Cells are packed full of organelles and molecules like proteins floating in a liquid known as cytoplasm. In recent years, scientists have found that like oil and vinegar, liquid droplets can form inside of liquid cytoplasm, in a phenomenon known as liquid-liquid phase separation, to create so-called membrane-less organelles. We're just starting to learn more about these droplets, which are thought to herd various structures and molecules together to encourage certain chemical reactions or processes to take place.
Now scientists have suggested that these membrane-less organelles (which don't have an official name yet) are involved in the metastasis of cancer. The work has been reported in Nature Cell Biology.
"We believe this is the first time that phase separation has been implicated in cancer metastasis," said senior study author Yibin Kang, the Warner-Lambert/Parke-Davis Professor of Molecular Biology at Princeton University.
It's been a surprise to identify a new organelle. Kang compared it to finding a new planet in our solar system. "Some organelles we have known for 100 years or more, and then all of a sudden, we found a new one!"

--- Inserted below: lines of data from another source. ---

/-- R93: the permanent ratio, in tenths of a percent. -/
def permanentRatio (ep et : Nat) : Nat := min (1000 * ep / et) 1000

/-- R93: the result is PASS. -/
def passes (l : ClassLimits) (ratio et : Nat) : Bool :=
  ratio ≤ l.permLimit && (l.elasticLimit == 0 || et ≤ l.elasticLimit)

/-- R17: a PENDING record with no HOLD or CONDEMN finding is REQUALIFIED. -/
def TrackRecord.requalified (action : UnknownOwner) (r : TrackRecord) : TrackRecord :=
  if r.disposition = .pending ∧ hasSeverity action .hold r.findings = false ∧
      hasSeverity action .condemn r.findings = false then
    { r with disposition := .requalified }
  else r

/-- R93: the verdict at the permanent expansion reading `ep`. -/
def State.reachVerdict (n i ep : Nat) (s : State) : State :=
  let l := s.limits i
  let et := ((s.record i).hydro.getD Hydro.fresh).et
  let ratio := permanentRatio ep et
  let s := s.modHydro i fun h => { h with ep := ep, ratio := ratio }
  if passes l ratio et then
    if (s.head n).degradedSeen then s.invalidMeasuring n i
    else
      (((s.fixVerdict i .pass).fixOutcome n).enterDone n i).modRecord i
        (TrackRecord.requalified s.config.unknownOwner)
  else (((s.fixVerdict i .fail).addFinding i .hydroFail).fixOutcome n).enterDone n i

/-- R81: an EXPANSION sample from head `n`'s station. -/
def State.takeExpansion (n : Nat) (value : Half) (s : State) : State :=
  match (s.head n).cylinder with
  | none => s.stray
  | some i =>
    let v := expansionValue value
    match (s.head n).state with
    | .empty | .disabled | .assigned | .done | .faulted | .pressurizing | .venting => s.stray
    | .loaded => (s.leaveLoaded n).stray
    | .holding => s.modHead n fun h => { h with window := pushSample v h.window }
    | .settling => s
    | .measuring => (s.stopStep n).reachVerdict n i v

/-! ## Step timers (R83, R86, R89 to R91) -/

/-- The cylinder of a head whose step timer of a kind runs. -/
def State.timedCylinder (n : Nat) (k : StepKind) (s : State) : Option Nat :=
  match (s.head n).timer with
  | some t => if t.kind = k then (s.head n).cylinder else none
  | none => none

/-- R83: the ramp timer expires. -/
def State.rampExpired (n : Nat) (s : State) : State :=
  match s.timedCylinder n .ramp with
  | some i => s.invalidPressurised n i
  | none => s

/-- R86: the hold timer expires. -/
def State.holdExpired (n : Nat) (s : State) : State :=
  match s.timedCylinder n .hold with
  | none => s
  | some i =>
    let w := (s.head n).window
    if w.length < 4 then s.invalidPressurised n i
    else
      let et := w.sum / 4
      let s := s.modHydro i fun h => { h with et := et }
      if et = 0 then s.invalidPressurised n i else s.startVent n i

/-- R89, R97: the verdict after a head fault: INVALID unless it is one that is kept; the date is recorded if
the verdict was NONE. -/
def Hydro.faulted (keep : Verdict → Bool) (date : Option Date) (h : Hydro) : Hydro :=
  { h with verdict := if keep h.verdict then h.verdict else .invalid,
           date := if h.verdict = .none then date else h.date }

/-- R89, R97: outcome fixed, no retest pending, the faulted mark set, the step timer stopped. -/
def State.markFaulted (n : Nat) : State → State :=
  State.modHead n fun h => { h with fixed := true, retest := .none, faulted := true, timer := none }

/-- R89: the vent timer expires. -/
def State.ventExpired (n : Nat) (s : State) : State :=
  match s.timedCylinder n .vent with
  | none => s
  | some i =>
    let s := s.addFinding i .headFault
    let s := s.modHydro i (Hydro.faulted (fun v => v == .fail) s.mga.date)
    (((s.markFaulted n).notify .headFault n).enterDone n i)

/-- R90: the settle timer expires. -/
def State.settleExpired (n : Nat) (s : State) : State :=
  match s.timedCylinder n .settle with
  | none => s
  | some _ => s.enterStep n .measuring .measure s.config.measureTimeout

/-- R91: the measure timer expires. -/
def State.measureExpired (n : Nat) (s : State) : State :=
  match s.timedCylinder n .measure with
  | none => s
  | some i => s.invalidMeasuring n i

/-! ## Unloading, faults (R96, R97) -/

/-- R96: the cylinder is unloaded before the part released it. DESIGN CHOICE (log 36): from ASSIGNED, where the
loader becomes IDLE (R76) and the head EMPTY in one event, the arbiter checks only once the head has lost its
cylinder, so it may choose that head. -/
def State.unloadEarly (n i : Nat) (s : State) : State :=
  let h := s.head n
  let s := s.stopStep n
  let s := if h.state = .assigned then s.idleLoader else s
  let s := if h.fixed then s else (s.fixVerdict i .invalid).addFinding i .hydroInvalid
  let s := (s.arriveXq i).vacateHead n
  if h.state = .assigned then s.assignLoader else s

/-- R96: an UNLOADED report from head `n`'s station. -/
def State.takeUnloaded (n : Nat) (s : State) : State :=
  match (s.head n).cylinder with
  | none => s.stray
  | some i =>
    match (s.head n).state, (s.head n).release with
    | .done, .sent => ((s.dropReservation i).joinXq i).vacateHead n
    | .done, .claimed => ((s.withdrawEntry i).arriveXq i).vacateHead n
    | _, _ => s.unloadEarly n i

/-- R97: a HEAD_FAULT for a head that holds cylinder `i`. -/
def State.faultLoaded (n i : Nat) (s : State) : State :=
  let st := (s.head n).state
  let s := s.addFinding i .headFault
  let s := s.modHydro i (Hydro.faulted (fun v => v == .fail || v == .notTested) s.mga.date)
  let s := s.stopStep n
  let s := if st = .assigned then (s.idleLoader).assignLoader else s
  let s := if st.needsVent then s.sendVent n i else s
  (s.markFaulted n).enterDone n i

/-- R97: a HEAD_FAULT report from head `n`'s station. -/
def State.takeHeadFault (n : Nat) (s : State) : State :=
  let s := s.notify .headFault n
  match (s.head n).cylinder with
  | none => s.modHead n fun h => { h with state := .faulted }
  | some i => s.faultLoaded n i

/-- R92: SMN tells that the stream of head `n`'s station entry went to DEGRADED. -/
def State.headDegraded (n : Nat) (s : State) : State :=
  if (s.head n).state.testing then s.modHead n fun h => { h with degradedSeen := true } else s

/-! ## Moves asked for by other blocks (R98, R99) -/

/-- R98: FCU has found at the stamping cell the cylinder `i` of head `n` in DONE; it goes to the stamp slot. -/
def State.implicitUnload (n i : Nat) (s : State) : State :=
  let s := match (s.head n).release with
    | .sent => s.releaseReservation i
    | .claimed => s.withdrawEntry i
    | .none => s
  let s := (s.modSlot fun c => { c with content := .entry i }).setPlace i .stamp
  s.vacateHead n

/-- R99: what TBC tells ROL. -/
inductive Moved where
  | moved
  | already
  | refused
  deriving DecidableEq, Repr

/-- R99: the entry moves from ASSIGNED on head `h` to head `m`. -/
def State.reassign (h m i : Nat) (s : State) : State :=
  let s := s.modHead m fun r => { r with state := .assigned, cylinder := some i }
  let s := s.modTbc fun t => { t with loader := { t.loader with serving := some m } }
  let s := (s.modHead h fun _ => HeadRecord.reset).setPlace i (.head m)
  s.assignLoader

/-- R99: entry `i` moves to the observed head `m`. -/
def State.moveHead (i m : Nat) (s : State) : Moved × State :=
  if (s.head m).cylinder = some i then (.already, s)
  else if (s.head m).cylinder.isSome then (.refused, s)
  else
    match s.tbc.heads.findIdx? fun r => r.cylinder == some i && r.state == .assigned with
    | some h => (.moved, s.reassign h m i)
    | none =>
      if s.trk.fq.head? = some i ∧ s.tbc.loader.serving = none then (.moved, s.assignTo m i false)
      else (.refused, s)

/-! ## Management head actions (R100 to R103) -/

/-- R101: RETEST. -/
def State.retestHead (n : Nat) (s : State) : ReplyCode × State :=
  match (s.head n).cylinder with
  | none => (.wrongState, s)
  | some i =>
    match (s.head n).state, (s.head n).fixed with
    | .pressurizing, _ | .holding, _ => (.done, (s.stopStep n).issueTest n i)
    | .venting, false =>
      (.done, s.modHead n fun h =>
        { h with retest := if h.retest = .automatic then .automatic else .requested })
    | .settling, false | .measuring, false =>
      (.done, ((s.stopStep n).modHead n fun h => { h with retest := .requested }).issueTest n i)
    | _, _ => (.wrongState, s)

/-- R102: ABORT. -/
def State.abortHead (n : Nat) (s : State) : ReplyCode × State :=
  match (s.head n).cylinder with
  | none => (.wrongState, s)
  | some i =>
    match (s.head n).state, (s.head n).fixed with
    | .pressurizing, _ | .holding, _ => (.done, ((s.stopStep n).finalInvalid n i).startVent n i)
    | .venting, false => (.done, s.finalInvalid n i)
    | .venting, true => (.done, s)
    | .loaded, _ | .settling, _ | .measuring, _ =>
      (.done, ((s.stopStep n).finalInvalid n i).enterDone n i)
    | _, _ => (.wrongState, s)

/-- R103: DISABLE. -/
def State.disableHead (n : Nat) (s : State) : ReplyCode × State :=
  if (s.head n).state.vacant then (.done, s.modHead n fun h => { h with state := .disabled })
  else (.busy, s)

/-- R103: ENABLE. -/
def State.enableHead (n : Nat) (s : State) : ReplyCode × State :=
  match (s.head n).state with
  | .disabled | .faulted => (.done, (s.modHead n fun _ => HeadRecord.reset).assignLoader)
  | .empty => (.done, s)
  | _ => (.busy, s)

/-! ## Restart and role changes (R104) -/

/-- R104: a head record after a line restart or a change to TRANSPARENT. -/
def HeadRecord.restarted (h : HeadRecord) : HeadRecord :=
  if h.state = .disabled then { HeadRecord.reset with state := .disabled } else HeadRecord.reset

/-- R104 steps 2 and 3: the heads and the loader. -/
def State.restartBank : State → State :=
  State.modTbc fun t => { heads := t.heads.map HeadRecord.restarted, loader := Loader.reset }

/-- R104 step 1: VENT for head `n` if it may hold pressure. -/
def State.restartVent (n : Nat) (s : State) : State :=
  match (s.head n).cylinder with
  | some i => if (s.head n).state.needsVent then s.sendVent n i else s
  | none => s

/-- R104 step 1: the VENTs of a restart, in head number order. -/
def State.restartVents (s : State) : State :=
  (((s.restartVent 0).restartVent 1).restartVent 2).restartVent 3

end Sys2Proof.Machine
end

"Everybody goes to school, and they learn 'The mitochondria is the powerhouse of the cell,' and a few other things about a few organelles, but now, our classic definition of what's inside a cell, of how a cell organizes itself and controls its behavior, is starting to shift," noted first study author and Kang lab post-doctoral researcher Mark Esposito, Ph.D. "Our research marks a very concrete step forward in that."
A cellular pathway called Wnt is known to play a vital role in the development of many organisms. In cancer cells, the Wnt pathway can be corrupted to promote tumor growth (instead of embryo growth). It's also known to play various roles in the growth of bone and the metastasis of cancer to bones.

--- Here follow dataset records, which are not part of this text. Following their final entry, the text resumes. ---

-- ==== Sys2Proof/Machine/Role.lean ====
section
/-! DEFINITION. The role unit (chapter 8): beacons, the partner record, partner orders and expectations,
takeover, demotion, role changes. -/

namespace Sys2Proof.Machine

/-! ## Shared parts of role changes -/

/-- R142: proving is turned off. What the rule does not name stays as it stands (log 21). -/
def State.proveOff : State → State :=
  State.modProving fun p =>
    { p with on := false, interval := none, due := false, insertion := false, list := [], checker := .off }

/-- R24: the track unit with every entry in use freed and every collection and claim gone. -/
def TrackUnit.cleared (t : TrackUnit) : TrackUnit :=
  { table := t.table.map fun e => if e.place = .free then e else e.freed,
    iq := [], gateA := none, fq := [], xq := [], gq := [], closing := [], claims := [] }

/-- R24, R74, R125: tracking, the gate records and the stamp slot cleared. -/
def State.clearTracking (s : State) : State :=
  (((s.modTrk TrackUnit.cleared).modGateA fun _ => GateRecord.reset).modGateB fun _ => GateRecord.reset).clearSlot

/-- R161: every stream record NEW, every jam qualifier IDLE. -/
def State.resetStreams : State → State := State.modSmn fun _ => StreamMonitor.reset

/-- R132, R140: the order queue and the outstanding order list are emptied, without counting. -/
def State.withdrawOrders : State → State :=
  State.modRpt fun r => { r with orders := [], outstanding := [] }

/-- R167: the expectation list is emptied, with no divergence counted. -/
def State.dropExpectations : State → State := State.modRol fun r => { r with expectations := [] }

/-! ## The beacon and the partner record (R165, R166) -/

/-- R165: the beacon timer expires. -/
def State.beaconExpired (s : State) : State :=
  match s.rol.beaconTimer with
  | none => s
  | some _ =>
    (s.modRpt fun r => { r with beaconDue := true }).modRol fun r =>
      { r with beaconTimer := some s.config.beaconPeriod }

/-- R165: the beacon timer starts with its full period. -/
def State.startBeacon (s : State) : State :=
  s.modRol fun r => { r with beaconTimer := some s.config.beaconPeriod }

/-- R172: the partner-seen timer starts with its full time. -/
def State.startPartnerSeen (s : State) : State :=
  s.modRol fun r => { r with partnerSeen := some s.config.takeoverTime }

/-- R166: the occupancy a beacon reports; a byte above 80 gives a free value of the range (log 9). -/
def seenOccupancy (free : Nat) (b : Byte) : Nat :=
  if b.toNat ≤ 80 then b.toNat else min (Config.oddOccupancy free b) 80

/-- R166: the unfit flag a beacon reports; a byte other than 0 and 1 gives a free value (log 9). -/
def seenUnfit (free : Nat) (b : Byte) : Bool :=
  if b = 0 then false else if b = 1 then true else Config.oddUnfit free b

/-- R166: the partner record is written. -/
def State.recordPartner (role : Role) (occupancy unfit : Byte) (s : State) : State :=
  (s.modRol fun r =>
    { r with partner := { presence := .present, role := some role,
                          occupancy := some (seenOccupancy s.free occupancy),
                          unfit := some (seenUnfit s.free unfit) } }).useFree

/-! ## Takeover and demotion (R173, R175) -/

/-- R162: HALT or RESUME, then FEED_HOLD or FEED_GO, from the part's own halt set and feed state. -/
def State.restateLine (s : State) : State :=
  let s := s.send (some broadcast) (if s.lsc.halt.isEmpty then .resume else .halt)
  s.send (s.roleNode .induction) (match s.lsc.feed with
    | .hold => .feedHold
    | .go => .feedGo)

/-- R80, R173: every head in LOADED goes to PRESSURIZING. -/
def State.leaveAllLoaded (s : State) : State :=
  (((s.leaveLoaded 0).leaveLoaded 1).leaveLoaded 2).leaveLoaded 3

/-- R173 step 2: the expectations are given to the order queue, oldest first. -/
def State.expectationsToOrders (s : State) : State :=
  (s.rol.expectations.foldl (fun s e => s.enqueueOrder e.dst e.order) s).dropExpectations

/-- R173: SHADOW to ACTIVE. -/
def State.takeover (s : State) : State :=
  let n := s.rol.expectations.length
  let s := s.modRol fun r => { r with role := some .active, partnerSeen := none }
  ((((s.expectationsToOrders).leaveAllLoaded).restateLine).proveOff).notify .takeover n

/-- R175: ACTIVE to SHADOW; `arg` is the DEMOTED notice's argument. -/
def State.demote (arg : Node) (s : State) : State :=
  let s := (s.modRol fun r => { r with role := some .shadow }).startPartnerSeen
  ((s.withdrawOrders).serveClosing).notify .demoted arg.toNat

/-- R172: the partner-seen timer expires. -/
def State.partnerSeenExpired (s : State) : State :=
  match s.isRole .shadow, s.rol.partnerSeen with
  | true, some _ =>
    let s := s.modRol fun r =>
      { r with partnerSeen := none, partner := { r.partner with presence := .absent } }
    if s.config.autoTakeover && !s.rol.unfit then s.takeover else s
  | _, _ => s

/-- R166, R172, R174: a BEACON from the partner node. -/
def State.takeBeacon (role occupancy unfit : Byte) (s : State) : State :=
  match Role.ofCode role.toNat with
  | some .active =>
    let s := s.recordPartner .active occupancy unfit
    if s.isRole .shadow then s.startPartnerSeen
    else if s.isRole .active ∧ s.config.partner.toNat < s.config.own.toNat then s.demote s.config.partner
    else s
  | some .shadow =>
    let s := s.recordPartner .shadow occupancy unfit
    if s.isRole .shadow then s.startPartnerSeen else s
  | _ => s

/-! ## Role requests (R176, R177) -/

/-- R177: ACTIVE or SHADOW to TRANSPARENT. -/
def State.toTransparent (s : State) : State :=
  let s := (((s.clearTracking).restartBank).resetStreams).modLsc fun _ => LineStop.reset
  let s := ((s.withdrawOrders).dropExpectations).modRpt fun r => { r with beaconDue := false }
  s.modRol fun r => { r with role := some .transparent, beaconTimer := none, partnerSeen := none }

/-- R177, R196: a role is entered from TRANSPARENT, or from LOADING. -/
def State.enterRole (r : Role) (s : State) : State :=
  let s := s.modRol fun u => { u with role := some r }
  match r with
  | .transparent => s
  | .active => (s.startBeacon).proveOff
  | .shadow => (s.startBeacon).startPartnerSeen

/-- R176: SET_ROLE from node `src`. -/
def State.changeRole (src : Node) (r : Role) (s : State) : ReplyCode × State :=
  match s.rol.role, r with
  | some .active, .active => (.done, s)
  | some .active, .shadow => (.done, s.demote src)
  | some .active, .transparent => (.done, s.toTransparent)
  | some .shadow, .active => (.done, s.takeover)
  | some .shadow, .shadow => (.done, s)
  | some .shadow, .transparent => (.done, s.toTransparent)
  | some .transparent, .transparent => (.done, s)
  | some .transparent, r =>
    match s.rpt.loop with
    | .normal => (.done, s.enterRole r)
    | .local => (.wrongState, s)
  | none, _ => (.wrongState, s)

/-! ## Partner orders and expectations (R168 to R170) -/

/-- R168: an expectation agrees with a partner order in kind, destination and track reference. -/
def Expectation.meets (dst : Node) (o : OrderWire) (e : Expectation) : Bool :=
  e.dst == dst && e.order.wire.kind == o.kind && e.order.wire.ref == o.ref

/-- The expectation at a place of the list is removed. -/
def State.removeExpectation (k : Nat) : State → State :=
  State.modRol fun r => { r with expectations := r.expectations.eraseIdx k }

/-- R169: TBC is asked to move the entry an ASSIGN names, whose reference must be current. -/
def State.askMove (o : OrderWire) (s : State) : Moved × State :=
  match o.ref, o.content with
  | some r, [m] =>
    if m.toNat < 4 && s.current ⟨r.index.toNat, r.gen⟩ then s.moveHead r.index.toNat m.toNat
    else (.refused, s)
  | _, _ => (.refused, s)

/-- R169: an ASSIGN that matched an expectation with a different head; any outcome but a move counts. -/
def State.assignDiffers (o : OrderWire) (s : State) : State :=
  match s.askMove o with
  | (.moved, s') => s'
  | (_, s') => s'.diverge

/-- R169: an ASSIGN that matched no expectation. -/
def State.assignUnexpected (o : OrderWire) (s : State) : State :=
  match s.askMove o with
  | (.refused, s') => s'.diverge
  | (_, s') => s'

/-- R202: the order kind ASSIGN. -/
def kindAssign : Byte := 2

/-- R202: the order kind TEST. -/
def kindTest : Byte := 3

/-- R168, R169: a well-formed partner order compared with the expectation list. -/
def State.compareOrder (dst : Node) (o : OrderWire) (s : State) : State :=
  match s.rol.expectations.findIdx? (Expectation.meets dst o) with
  | some k =>
    let same := (s.rol.expectations[k]?).any fun e => e.order.wire.content == o.content
    let s := s.removeExpectation k
    if same then s else if o.kind = kindAssign then s.assignDiffers o else s.diverge
  | none => if o.kind = kindAssign then s.assignUnexpected o else s.diverge

/-- R169: a partner TEST reaches the head whose valid station entry holds its destination. -/
def State.testSeen (dst : Node) (s : State) : State :=
  match s.tables.station.find? fun e => e.valid && e.role == .head && e.node == dst with
  | some e => s.leaveLoaded e.head
  | none => s

/-- R168, R169, R199: an ORDER from the partner node reaches ROL in SHADOW role. An ORDER that does not fit its
layout counts one divergence, as R199 says. DESIGN CHOICE (log 35): so does a TEST of a wrong length and it does no
more, taking no head out of LOADED, where R169 lets every partner TEST reach TBC. -/
def State.takePartnerOrder (dst : Node) (payload : List Byte) (s : State) : State :=
  if s.isRole .shadow then
    match parseOrder payload with
    | none => s.diverge
    | some o =>
      let s := s.compareOrder dst o
      if o.kind = kindTest then s.testSeen dst else s
  else s

/-- R170: the timer of the expectation at a place of the list expires. -/
def State.expectationExpired (k : Nat) (s : State) : State :=
  match s.rol.expectations[k]? with
  | none => s
  | some e => ((s.removeExpectation k).diverge).expectationDropped e.order

end Sys2Proof.Machine
end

Kang and colleagues were studying the relationships between Wnt, a signaling molecule known as TGF-ß, and a gene called DACT1. They found that membrane-less organelles are involved. When TGF-ß is signaling to a cell, DACT1 hoards a molecule called Casein Kinase 2 (CK2), and uses membrane-less organelles to do so. The lack of CK2 disrupts the Wnt pathway.
Additional work showed that bone tumors can trigger Wnt signaling throughout the bone. Since TGF-ß levels are high in bone, CK2 is easily sequestered and Wnt is suppressed. Tumors can then stimulate osteoclast growth, which scrubs away old tissue in the bone. TGF-ß levels thus remain high, more CK2 is hoarded by DACT1, and Wnt is suppressed even further, which is known to play a role in metastasis.
The scientists believe that this work will open up new cancer treatment targets.
"For example, if we have a way to disrupt the DACT1 complex, perhaps the tumor will disseminate, but it will never be able to 'grow up' to be life-threatening metastasis. That's the hope," Kang said.
"This is a more dynamic signaling node than just controlling Wnt and TGF-b," added Esposito. "This is just the tip of the iceberg on a new field of biology."